On Thu, Mar 09, 2006 at 12:06:09PM -0500, Nelson, David wrote:

> Emile van Bergen writes...
>  
> > Where there are two bits of information for one attribute, pre-RADEXT
> > RADIUS has always taken the approach of simply putting them together
> > into C struct-like subfields. That can hardly come as a surprise, and
> > indeed, without a grouping mechanism, it's the most efficient and
> > sensible approach.
> > 
> > As long as the compound format made sense for the actual entity
> > generating or processing the attribute's contents and as long as the
> > individual member values were not needed in any RADIUS policy nor
> > generated dynamically by the RADIUS server proper, there's never been a
> > strong problem with such compound attributes, and I don't think there
> > necessarily should be any such problem now.
> 
> I think it would be very valuable to allow the expression of compound
> data elements in attribute formats that permit an extended form of data
> dictionary driven RADIUS server to add new instances of these attributes
> into the data dictionary.  What I advocate is a mechanism that
> regularizes the on-the-wire encoding of the equivalent of C-language
> structures in RADIUS attributes, such that new attributes can be added
> to a data dictionary, and the sub-elements of the structure can be
> described in that fashion.

An implementation of such a mechanism can be seen in OpenRADIUS; you can
there specify in the dictionary that an attribute contains a 'subspace',
and specify how that space is to be parsed: either as a list of fields
at fixed offsets or as a set of TLVs in whatever format. 

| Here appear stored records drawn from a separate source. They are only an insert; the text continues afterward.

theorem State.select_of_no_wait {s : State} {d : DevId} {dc : DevCfg}
    (hno : dc.chipSelect = none ∨ s.csOf d = true ∨ dc.powerUpDelay = 0) :
    (s.select d dc).now = s.now ∧ (s.select d dc).env.yields = s.env.yields := by
  rcases s.select_cases d dc with ⟨-, heq⟩ | ⟨hcs, hdeasserted, ⟨-, heq⟩ | ⟨hdelay, -⟩⟩
  · rw [heq]; exact ⟨rfl, rfl⟩
  · rw [heq]; exact ⟨rfl, rfl⟩
  · rcases hno with hnone | hasserted | hzero
    · simp [hnone] at hcs
    · cases hdeasserted.symm.trans hasserted
    · exact absurd hzero hdelay

/-- Between `select` and the arming one drawn time passes (R98). -/
theorem State.readied_now {s : State} {d : DevId} {dc : DevCfg} {n : Nat} {ns : List Nat}
    (hdrifts : s.env.drifts = n :: ns) : (s.readied d dc).now = (s.select d dc).now + BitVec.ofNat 32 n :=
  State.drift_now (s := (s.select d dc).setBus _ _) ((s.select_env_drifts d dc).trans hdrifts)

theorem State.readied_env_drifts {s : State} {d : DevId} {dc : DevCfg} {n : Nat} {ns : List Nat}
    (hdrifts : s.env.drifts = n :: ns) : (s.readied d dc).env.drifts = ns := by
  have hdrift := State.drift_cons ((s.select d dc).setBus dc.bus { (s.select d dc).bus dc.bus with up := true }) n ns
    ((s.select_env_drifts d dc).trans hdrifts)
  rw [State.readied, hdrift]

/-- A successful `ACQUIRE` draws two times: one before the arming and one before the response (R98). -/
theorem State.acquireFree_env_drifts {s : State} {d : DevId} {dc : DevCfg}
    (hok : (s.select d dc).initStatus dc = .ok) {n m : Nat} {ns : List Nat} (hdrifts : s.env.drifts = n :: m :: ns) :
    (s.acquireFree d dc).env.drifts = ns := by
  have harmed : ((s.readied d dc).take d dc).env.drifts = m :: ns := State.readied_env_drifts hdrifts
  rw [State.acquireFree_of_ok hok, State.conclude_env, State.drift_cons _ m ns harmed]

/-- `ACQUIRE` meets no yield point after `select`. -/
theorem State.acquireFree_env_yields (s : State) (d : DevId) (dc : DevCfg) :
    (s.acquireFree d dc).env.yields = (s.select d dc).env.yields := by
  rcases s.acquireFree_cases d dc with ⟨-, heq⟩ | ⟨-, heq⟩ <;> simp [heq, State.take, State.arm]

/-- Settles O19: the instant of the arming is that of the end of `select`, with one drawn time passed since. -/
theorem powerUpDelayOnlyWhenNewlyAsserted : Obligations.PowerUpDelayOnlyWhenNewlyAsserted := by
  intro s d dc bc y ys n m ns hdev hbus hspeed hfree hyields hdrifts
  have hdrifts' : (s.vacated dc.bus).env.drifts = n :: m :: ns := (s.vacated_env_drifts _).trans hdrifts
  have hyields' : (s.vacated dc.bus).env.yields = y :: ys := (s.vacated_env_yields _).trans hyields
  have hsame : (s.vacated dc.bus).csOf d = s.csOf d := s.vacated_csOf_of_ne fun hlocked => (hfree hlocked).1
  have hok : ((s.vacated dc.bus).select d dc).initStatus dc = .ok :=
    State.initStatus_eq_ok (bc := bc) (by simpa using hbus) (by simpa using hspeed)
  have harmed : (((s.vacated dc.bus).acquireFree d dc).bus dc.bus).expStart =
      ((s.vacated dc.bus).readied d dc).now := by rw [State.acquireFree_bus_self hok]
  refine ⟨_, execAcquire_of_vacated hdev hfree, ?now, State.acquireFree_env_drifts hok hdrifts', ?wait, ?noWait⟩
  case now => rw [harmed, State.acquireFree_now hok hdrifts']
  all_goals rw [harmed, State.readied_now hdrifts', State.acquireFree_env_yields]
  case wait =>
    intro hcs hdeasserted hdelay
    obtain ⟨hnow, hrest⟩ := State.select_of_wait hyields' hcs (hsame.trans hdeasserted) hdelay
    rw [hnow, State.vacated_now]
    exact ⟨rfl, hrest⟩
  case noWait =>
    intro hno
    obtain ⟨hnow, hkept⟩ := State.select_of_no_wait (hsame.symm ▸ hno)
    rw [hnow, hkept, State.vacated_now, State.vacated_env_yields]
    exact ⟨rfl, rfl⟩

end Sys2Proof.Machine
end

section
/-! What the three engines share (R102 to R107, R116): how an I/O command reaches its back-end transfer and how it ends
once that has returned, where a poll ends, and what the receive events of a yield point see. -/

namespace Sys2Proof.Machine

/-! ## The way to the back-end transfer (R102 to R105) -/

/-- An owner's command that reads from no refusing bus reaches the back-end transfer. -/
theorem State.ioCommand_of_owner {s : State} {d : DevId} {dc : DevCfg} (hdev : s.dev? d = some dc)
    (howns : s.owns dc.bus d = true) {wlen rlen : Byte} (hlengths : ¬ (wlen = 0 ∧ rlen = 0))
    (hreads : s.readRefused dc.bus = false) :
    s.ioCommand d wlen rlen = (s.xfer d dc (s.wbufBytes wlen.toNat) rlen.toNat).finish rlen.toNat := by
  simp only [State.ioCommand, hdev, if_pos howns, if_neg hlengths, hreads, Bool.false_eq_true, and_false, if_false]

/-- An I/O command is refused before anything is driven, or is its back-end transfer (R102, R103). -/
theorem State.ioCommand_cases {s : State} {d : DevId} {dc : DevCfg} (hdev : s.dev? d = some dc) (wlen rlen : Byte) :
    (∃ st, st ≠ .ok ∧ s.ioCommand d wlen rlen = s.raise st) ∨
    s.ioCommand d wlen rlen = (s.xfer d dc (s.wbufBytes wlen.toNat) rlen.toNat).finish rlen.toNat := by
  by_cases howns : s.owns dc.bus d = true
  · by_cases hbad : (wlen = 0 ∧ rlen = 0) ∨ (rlen ≠ 0 ∧ s.readRefused dc.bus = true)
    · exact .inl ⟨.invalidArgument, nofun, State.ioCommand_of_bad_argument hdev howns hbad⟩
    · obtain ⟨hlengths, hreads⟩ := not_or.1 hbad
      exact .inr (by simp only [State.ioCommand, hdev, if_pos howns, if_neg hlengths, if_neg hreads])
  · exact .inl ⟨.notOwned, nofun, State.ioCommand_of_not_owns hdev howns wlen rlen⟩

theorem State.busCfg?_kind {s : State} {b : BusId} {k : TransportKind} (hkind : s.busIs b k = true) :
    ∃ bc, s.busCfg? b = some bc ∧ bc.kind = k := by
  cases hbus : s.busCfg? b with
  | none => simp [State.busIs, hbus] at hkind
  | some bc => exact ⟨bc, rfl, by simpa [State.busIs, hbus] using hkind⟩

/-- A bus is of one kind. -/
theorem State.busIs_of_ne {s : State} {b : BusId} {k k' : TransportKind} (hkind : s.busIs b k = true) (hne : k ≠ k') :
    s.busIs b k' = false := by
  obtain ⟨bc, hbus, rfl⟩ := State.busCfg?_kind hkind
  simpa [State.busIs, hbus] using hne

/-- Only a UART refuses a transfer that reads (R102 (b)). -/
theorem State.readRefused_of_not_uart {s : State} {b : BusId} (hkind : s.busIs b .uart = false) :
    s.readRefused b = false := by
  simp [State.readRefused, hkind]

theorem State.xfer_of_i2c {s : State} {dc : DevCfg} (hkind : s.busIs dc.bus .i2c = true) (d : DevId) (w : List Byte)
    (n : Nat) : s.xfer d dc w n = s.i2cXfer dc w n := by
  obtain ⟨bc, hbus, hbc⟩ := State.busCfg?_kind hkind
  simp only [State.xfer, hbus, hbc]

theorem State.xfer_of_spi {s : State} {dc : DevCfg} (hkind : s.busIs dc.bus .spi = true) (d : DevId) (w : List Byte)
    (n : Nat) : s.xfer d dc w n = s.spiXfer d dc w n := by
  obtain ⟨bc, hbus, hbc⟩ := State.busCfg?_kind hkind
  simp only [State.xfer, hbus, hbc]

/-- An owner's I/O command on an I2C bus is an I2C transaction (R105, R117). -/
theorem exec_of_i2c {s : State} {i : Instr} {d : DevId} {wlen rlen : Byte} {dc : DevCfg}
    (hio : i.io? = some (d, wlen, rlen)) (hdev : s.dev? d = some dc) (howns : s.owns dc.bus d = true)
    (hkind : s.busIs dc.bus .i2c = true) (hlengths : ¬ (wlen = 0 ∧ rlen = 0)) :
    exec i s = .next ((s.i2cXfer dc (s.wbufBytes wlen.toNat) rlen.toNat).finish rlen.toNat) := by
  have hreads := State.readRefused_of_not_uart (State.busIs_of_ne hkind (k' := .uart) nofun)
  rw [exec_of_io hio, State.ioCommand_of_owner hdev howns hlengths hreads, State.xfer_of_i2c hkind]

/-- An owner's I/O command on an SPI bus is an SPI transfer (R105, R127). -/
theorem exec_of_spi {s : State} {i : Instr} {d : DevId} {wlen rlen : Byte} {dc : DevCfg}
    (hio : i.io? = some (d, wlen, rlen)) (hdev : s.dev? d = some dc) (howns : s.owns dc.bus d = true)
    (hkind : s.busIs dc.bus .spi = true) (hlengths : ¬ (wlen = 0 ∧ rlen = 0)) :
    exec i s = .next ((s.spiXfer d dc (s.wbufBytes wlen.toNat) rlen.toNat).finish rlen.toNat) := by
  have hreads := State.readRefused_of_not_uart (State.busIs_of_ne hkind (k' := .uart) nofun)
  rw [exec_of_io hio, State.ioCommand_of_owner hdev howns hlengths hreads, State.xfer_of_spi hkind]

/-! ## The end of a command whose transfer has returned (R105, R107) -/

@[simp] theorem XferResult.finish_resp (r : XferResult) (n : Nat) :
    (r.finish n).resp = respWord r.status false (if r.status = .ok then n else 0) := by
  rcases r.finish_cases n with ⟨hst, rfl, heq⟩ | ⟨hst, -, heq⟩ | ⟨hst, heq⟩ <;> simp [heq, hst]

@[simp] theorem XferResult.finish_busy (r : XferResult) (n : Nat) : (r.finish n).busy = false := by
  rcases r.finish_cases n with ⟨-, -, heq⟩ | ⟨-, -, heq⟩ | ⟨-, heq⟩ <;> simp [heq]

@[simp] theorem XferResult.finish_now (r : XferResult) (n : Nat) : (r.finish n).now = r.state.now := by
  rcases r.finish_cases n with ⟨-, -, heq⟩ | ⟨-, -, heq⟩ | ⟨-, heq⟩ <;> simp [heq]

@[simp] theorem XferResult.finish_env (r : XferResult) (n : Nat) : (r.finish n).env = r.state.env := by
  rcases r.finish_cases n with ⟨-, -, heq⟩ | ⟨-, -, heq⟩ | ⟨-, heq⟩ <;> simp [heq]

/-- The logs of each bus are among what `sameTraffic` keeps. -/
theorem State.sameTraffic.logsOf {s t : State} (same : s.sameTraffic t) (c : BusId) :
    t.txlogOf c = s.txlogOf c ∧ t.i2clogOf c = s.i2clogOf c ∧ t.spilogOf c = s.spilogOf c := by
  obtain ⟨-, -, -, -, htx, hi2c, hspi⟩ := same
  simp only [State.txlogOf, State.i2clogOf, State.spilogOf, htx, hi2c, hspi, and_self]

theorem XferResult.finish_sameTraffic (r : XferResult) (n : Nat) : r.state.sameTraffic (r.finish n) := by
  rcases r.finish_cases n with ⟨-, -, heq⟩ | ⟨-, -, heq⟩ | ⟨-, heq⟩ <;> simp [State.sameTraffic, heq]

theorem XferResult.finish_sameBackdrop (r : XferResult) (n : Nat) : r.state.sameBackdrop (r.finish n) := by
  rcases r.finish_cases n with ⟨-, -, heq⟩ | ⟨-, -, heq⟩ | ⟨-, heq⟩ <;> simp [State.sameBackdrop, heq]

/-- On `Ok` the bytes read are in `RBUF`. -/
theorem XferResult.finish_rbufBytes {r : XferResult} {n : Nat} (hok : r.status = .ok) (hn : n ≠ 0)
    (hlength : r.data.length = n) : (r.finish n).rbufBytes n = r.data := by
  subst hlength
  rw [XferResult.finish, if_pos hok, if_neg hn, State.respond_rbufBytes, State.storeRbuf_bytes]

/-- A command that reads nothing and answers `Ok` leaves `RBUF` as its transfer left it (log 5). -/
theorem XferResult.finish_rbufByte {r : XferResult} (hok : r.status = .ok) (a : Nat) :
    (r.finish 0).rbufByte a = r.state.rbufByte a := by
  rw [XferResult.finish, if_pos hok, if_pos rfl, State.respond_rbufByte]

/-! ## The polling rule (R116), as what was seen and when -/

/-- The poll saw the outcome of the instant t, at most one granularity late. -/
def PollEnd.seen (p : PollEnd) (gran t : Nat) : Prop := p.finished = true ∧ t ≤ p.ms ∧ p.ms ≤ t + gran

/-- The poll gave up at the deadline, at most one granularity late. -/
def PollEnd.missed (p : PollEnd) (gran rem : Nat) : Prop := p.finished = false ∧ rem ≤ p.ms ∧ p.ms ≤ rem + gran

section
variable {rem gran late t : Nat} {done : Option Nat} {race : Bool}

/-- Case A of R116. -/
theorem poll_seen (hdone : done = some t) (hbefore : t < rem) : (poll rem gran done race late).seen gran t := by
  subst hdone
  rw [poll_before hbefore]
  exact ⟨rfl, Nat.le_add_right _ _, Nat.add_le_add_left (Nat.min_le_right _ _) _⟩

/-- Case B of R116. -/
theorem poll_missed (hafter : done = none ∨ ∃ t, done = some t ∧ rem + gran < t) :
    (poll rem gran done race late).missed gran rem := by
  rw [poll_after hafter]
  exact ⟨rfl, Nat.le_add_right _ _, Nat.add_le_add_left (Nat.min_le_right _ _) _⟩

/-- Case C of R116. -/
theorem poll_seen_or_missed (hdone : done = some t) (hfrom : rem ≤ t) (hto : t ≤ rem + gran) :
    (poll rem gran done race late).seen gran t ∨ (poll rem gran done race late).missed gran rem := by
  have hlate : min late gran ≤ gran := Nat.min_le_right _ _
  subst hdone
  rw [poll_race hfrom hto]
  cases race with
  | true => exact .inl ⟨rfl, Nat.le_add_right _ _, Nat.add_le_add_left hlate _⟩
  | false => exact .inr ⟨rfl, Nat.le_add_right _ _, Nat.add_le_add_left hlate _⟩

end

/-! ## Yield points: what the receive events see -/

/-- All that a receive event sees and writes is the same in both states (R142, R143). -/
def State.sameReception (s t : State) : Prop :=
  t.cfg = s.cfg ∧ t.buses = s.buses ∧ t.handlers = s.handlers ∧ t.rings = s.rings ∧ t.notify = s.notify

theorem State.sameReception.trans {s t u : State} (hst : s.sameReception t) (htu : t.sameReception u) :
    s.sameReception u := by
  obtain ⟨hcfg, hbuses, hhandlers, hrings, hnotify⟩ := hst
  obtain ⟨hcfg', hbuses', hhandlers', hrings', hnotify'⟩ := htu
  exact ⟨hcfg'.trans hcfg, hbuses'.trans hbuses, hhandlers'.trans hhandlers, hrings'.trans hrings,
    hnotify'.trans hnotify⟩

theorem State.sameReception.rxBytes {s t : State} (same : s.sameReception t) (es : List (BusId × Byte)) :
    (s.rxBytes es).sameReception (t.rxBytes es) := by
  obtain ⟨hcfg, hbuses, hhandlers, hrings, hnotify⟩ := same
  obtain ⟨hrings', hnotify'⟩ := t.rxBytes_congr es s hcfg hbuses hhandlers hrings hnotify
  exact ⟨by simpa using hcfg, by simpa using hbuses, by simpa using hhandlers, hrings', hnotify'⟩

/-- A yield point takes the receive events it is given; the clock is none of them (R55). -/
theorem State.pass_sameReception {s t : State} (same : s.sameReception t) (es : List (BusId × Byte)) (ms : Nat) :
    (s.rxBytes es).sameReception (t.pass es ms) :=
  same.rxBytes es

end Sys2Proof.Machine
end

section
/-! The outcome of an I2C transaction (R115 to R117). -/

namespace Sys2Proof.Machine

/-- Where the polling of a transaction of dc ends, under the answers that are drawn first (R116). -/
def State.i2cPoll (s : State) (dc : DevCfg) : PollEnd :=
  poll (s.remaining dc.bus) s.cfg.pollGranularity s.drawI2c.1.tDone s.drawI2c.2.drawYield.1.race
    s.drawI2c.2.drawYield.1.ms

Each parsed item can then be addressed individually in administrator
defined policies.

> > Case in point: MS-CHAP2-Response (RFC 2548); this attribute only
> > makes sense as a whole and only to the actual MSCHAPv2 authenticator
> endpoint;
> > the values of the individual subfields are neither dynamically
> generated
> > at the RADIUS level nor interpreted by the server as part of
> > executing any local policy.
> 
> If you implement the MS-CHAP authenticator as a "plug-in" module to
> the RADIUS server, this makes some sense.

Whether or not you make that module an external plug in, it still holds
that the fewer cross dependencies, the better. 

If a dictionary driven RADIUS attribute layer is independent from the
policy engine and both are independent from the authenticators, then
everyting can evolve independently, without having to redesign everything
when one becomes obsolete. 

Currently, this is very well possible with RADIUS, even with most of the
baroque attributes that have sprung into existence over the years.

In the case of MS-CHAP, neither the packet decoder nor the policy engine
needs to know the internal structure of the CHAP Response attribute. And
the MS-CHAP authenticator only to know the value of that attribute,
together with a cleartext or RC4 password; it does not need any
knowledge about the packet or the server policy.

Another example is Ascend-Data-Filter; you can translate the textual
format into the binary format using an external tool, and simply put the
binary value in your user profile. The translation does not need to
happen separately for each request, and therefore no specific knowledge
about the attribute's internal syntax is needed by the packet encoder or
the policy engine.

A counterexample is Message-Authenticator: for verification, you need
to access both the RADIUS packet as a whole and the attribute itself,
and for generation it's worse: the attribute needs to be updated in situ
after the whole packet has been encoded. Thus, even the lowest layer of
a RADIUS implementation needed changes when this attribute was
introduced.

This was therefore a very problematic attribute, but of course it was
still the most reasonable solution for improving signatures for requests
and responses. The only alternative would be an extra fixed header,
which would create an incompatible protocol.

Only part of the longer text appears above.